- [RECORDS FOR THIS EXERCISE]

= = =

-- ==== Sys2Proof/Laws/Places.lean ====
section
/-! SUPPORT. Accesses that do not stay in the chunk's own memory (09): DEV pages, the register window, other devices, loads that are
put off, and atomics placed far. -/

set_option linter.unusedSimpArgs false
set_option Elab.async false

namespace Sys2Proof.Machine

theorem alone_run {r : Running} {k : Chunk} (h : r.t.chunk = some k) (he : k.explicit = false) (hi : k.icount = 0) (va : Nat) :
    alone va r = .ok () { r with ends := true } := by
  simp only [alone, explicitChunk, begun, run_bind, run_getT, run_pure, run_ite, h, Option.any_some, he, hi, Nat.lt_irrefl, decide_false,
    Bool.false_eq_true, if_false]
  rfl

/-- The thread of a chunk of its own, after an access that stands alone. -/
theorem Idle.stands {s t} (q : Idle s t) (a : Access) : Bare ((opened s t).notePage a.entry) ∧
    ((opened s t).notePage a.entry).icount = 0 ∧ ((opened s t).notePage a.entry).reads = [] := by
  have b : Bare (opened s t) := opened_bare q.chunk
  have hi : (opened s t).icount = 0 := by simp [opened, q.chunk]
  have hr : (opened s t).reads = [] := by simp [opened, q.chunk]
  unfold Chunk.notePage
  split
  · exact ⟨b, hi, hr⟩
  · exact ⟨{ b with }, hi, hr⟩

/-- An access that stands alone at the opening of the thread's chunk. -/
theorem Idle.stood {s t} (q : Idle s t) (a : Access) (va : Nat) (w : State) :
    alone va (Running.mk w { t with chunk := some ((opened s t).notePage a.entry) } none [] false 0 (0, [])) =
      .ok () (Running.mk w { t with chunk := some ((opened s t).notePage a.entry) } none [] true 0 (0, [])) :=
  alone_run rfl (q.stands a).1.explicit (q.stands a).2.1 va

/-- An own part that stands alone and leaves its chunk empty: it commits. -/
theorem stands_alone {s t s'} (q : Idle s t) (qf : Free s t) {a : Access} {c : Ctx} {body : Exec Next}
    (h : body (atBody s t) = .ok .seq (Running.mk s' { t with ctx := c, chunk := some ((opened s t).notePage a.entry) } none [] true 0 (0, [])))
    (hs : s'.ticket = s.ticket) (hc : ∀ c ∈ s'.copies, c ∈ s.copies) :
    control {} body s = .next (settled s' { t.past with ctx := c.next } []) := by
  obtain ⟨b, -, hr⟩ := q.stands a
  rw [control_closes (u := { t with ctx := c }) (k := (opened s t).notePage a.entry) (g := (0, [])) q.toReady (.inl rfl) rfl h
    (qf.clear hs q.replies) b.toSpare q.deferred q.pend (fun c h e => q.forked c (hc c h) e) (by rw [b.writes]; exact held_nil _ _),
    settledWith_bare _ _ b, hr]
  rfl

theorem mayDefer_dev {r : Running} (pa : Nat) : mayDefer (.dev pa) r = .ok false r := by
  cases hx : r.t.chunk.any (·.explicit) <;>
    simp only [mayDefer, explicitChunk, run_bind, run_getS, run_getT, run_pure, run_ite, hx, if_true, Bool.false_eq_true, if_false]

theorem mayDefer_window {r : Running} (off : Nat) : mayDefer (.registers off) r = .ok false r := by
  cases hx : r.t.chunk.any (·.explicit) <;>
    simp only [mayDefer, explicitChunk, run_bind, run_getS, run_getT, run_pure, run_ite, hx, if_true, Bool.false_eq_true, if_false]

theorem countDead_ticket (s : State) (l : Nat) : (s.countDead l).ticket = s.ticket := by unfold State.countDead; split <;> rfl
theorem countDead_copies (s : State) (l : Nat) : (s.countDead l).copies = s.copies := by unfold State.countDead; split <;> rfl
theorem countDead_fabric (s : State) (l : Nat) : (s.countDead l).fabric = s.fabric := by unfold State.countDead; split <;> rfl

/-- A load of a DEV page (R195). -/
theorem loadDev_done {s t} (q : Idle s t) (qf : Free s t) (n : Nat) (ext : Ext) (d b : BitVec 6) (o : BitVec 11) (va : Word)
    (hva : va = scalarAddr (t.ctx.xAt b) o n) (hal : va.toNat % n = 0) {a : Access} {hit : Bool} {pa : Nat}
    (L : Lands s t .load va.toNat a hit (.dev pa)) (hp : s.poisonTrap va.toNat pa n = none) :
    loadAt n ext d b o s = .next (settled ((s.keepEntry t.coreNum a hit).countDead pa)
      { t.past with ctx := (t.ctx.put d (extend ext n (natOfBytes (s.mem.bytes pa n)))).next } []) := by
  subst hva
  obtain ⟨acc, r, hx, hpl⟩ := lands_steps q.toCalm L
  have h2 := q.toCalm.after a hit
  obtain ⟨b', hi, -⟩ := q.stands a
  have hm : ((s.keepEntry t.coreNum a hit).countDead pa).mem = s.mem :=
    (countDead_mem _ _).trans (keepEntry_keep State.mem (fun _ _ _ => rfl) _ _ _ _)
  refine stands_alone (a := a) q qf ?_ ((countDead_ticket _ _).trans (keep_ticket _ _ _ _))
    (fun c h => by rwa [countDead_copies, keep_copies] at h)
  have h3 := h2.toClean.keep (r' := Running.mk ((s.keepEntry t.coreNum a hit).countDead pa)
    { t with chunk := some ((opened s t).notePage a.entry) } none [] true 0 (0, [])) (countDead_fabric _ _) rfl rfl rfl rfl rfl
  simp only [run_seq, run_bind, rdX_clean q.toCalm.holds.toClean, loadX]
  rw [show (atBody s t).t.ctx = t.ctx from rfl]
  simp only [run_ite]
  rw [if_neg (fun h => h hal)]
  simp only [hx, hpl, run_bind, mayDefer_dev, Bool.false_eq_true, if_false, run_ite, run_pure, ↓q.stood a, run_getS, run_modS, keep_poison,
    hp, hm, wrX_clean h3]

= = =

- [PROBLEM TO SOLVE] Please reproduce exactly the lines in the listing above from the one containing "theorem countDead_copies (s" through the one containing "have hm : ((s.keepEntry", both included, and nothing more.

- [OUTPUT OF THE EXERCISE]
theorem countDead_copies (s : State) (l : Nat) : (s.countDead l).copies = s.copies := by unfold State.countDead; split <;> rfl
theorem countDead_fabric (s : State) (l : Nat) : (s.countDead l).fabric = s.fabric := by unfold State.countDead; split <;> rfl

/-- A load of a DEV page (R195). -/
theorem loadDev_done {s t} (q : Idle s t) (qf : Free s t) (n : Nat) (ext : Ext) (d b : BitVec 6) (o : BitVec 11) (va : Word)
    (hva : va = scalarAddr (t.ctx.xAt b) o n) (hal : va.toNat % n = 0) {a : Access} {hit : Bool} {pa : Nat}
    (L : Lands s t .load va.toNat a hit (.dev pa)) (hp : s.poisonTrap va.toNat pa n = none) :
    loadAt n ext d b o s = .next (settled ((s.keepEntry t.coreNum a hit).countDead pa)
      { t.past with ctx := (t.ctx.put d (extend ext n (natOfBytes (s.mem.bytes pa n)))).next } []) := by
  subst hva
  obtain ⟨acc, r, hx, hpl⟩ := lands_steps q.toCalm L
  have h2 := q.toCalm.after a hit
  obtain ⟨b', hi, -⟩ := q.stands a
  have hm : ((s.keepEntry t.coreNum a hit).countDead pa).mem = s.mem :=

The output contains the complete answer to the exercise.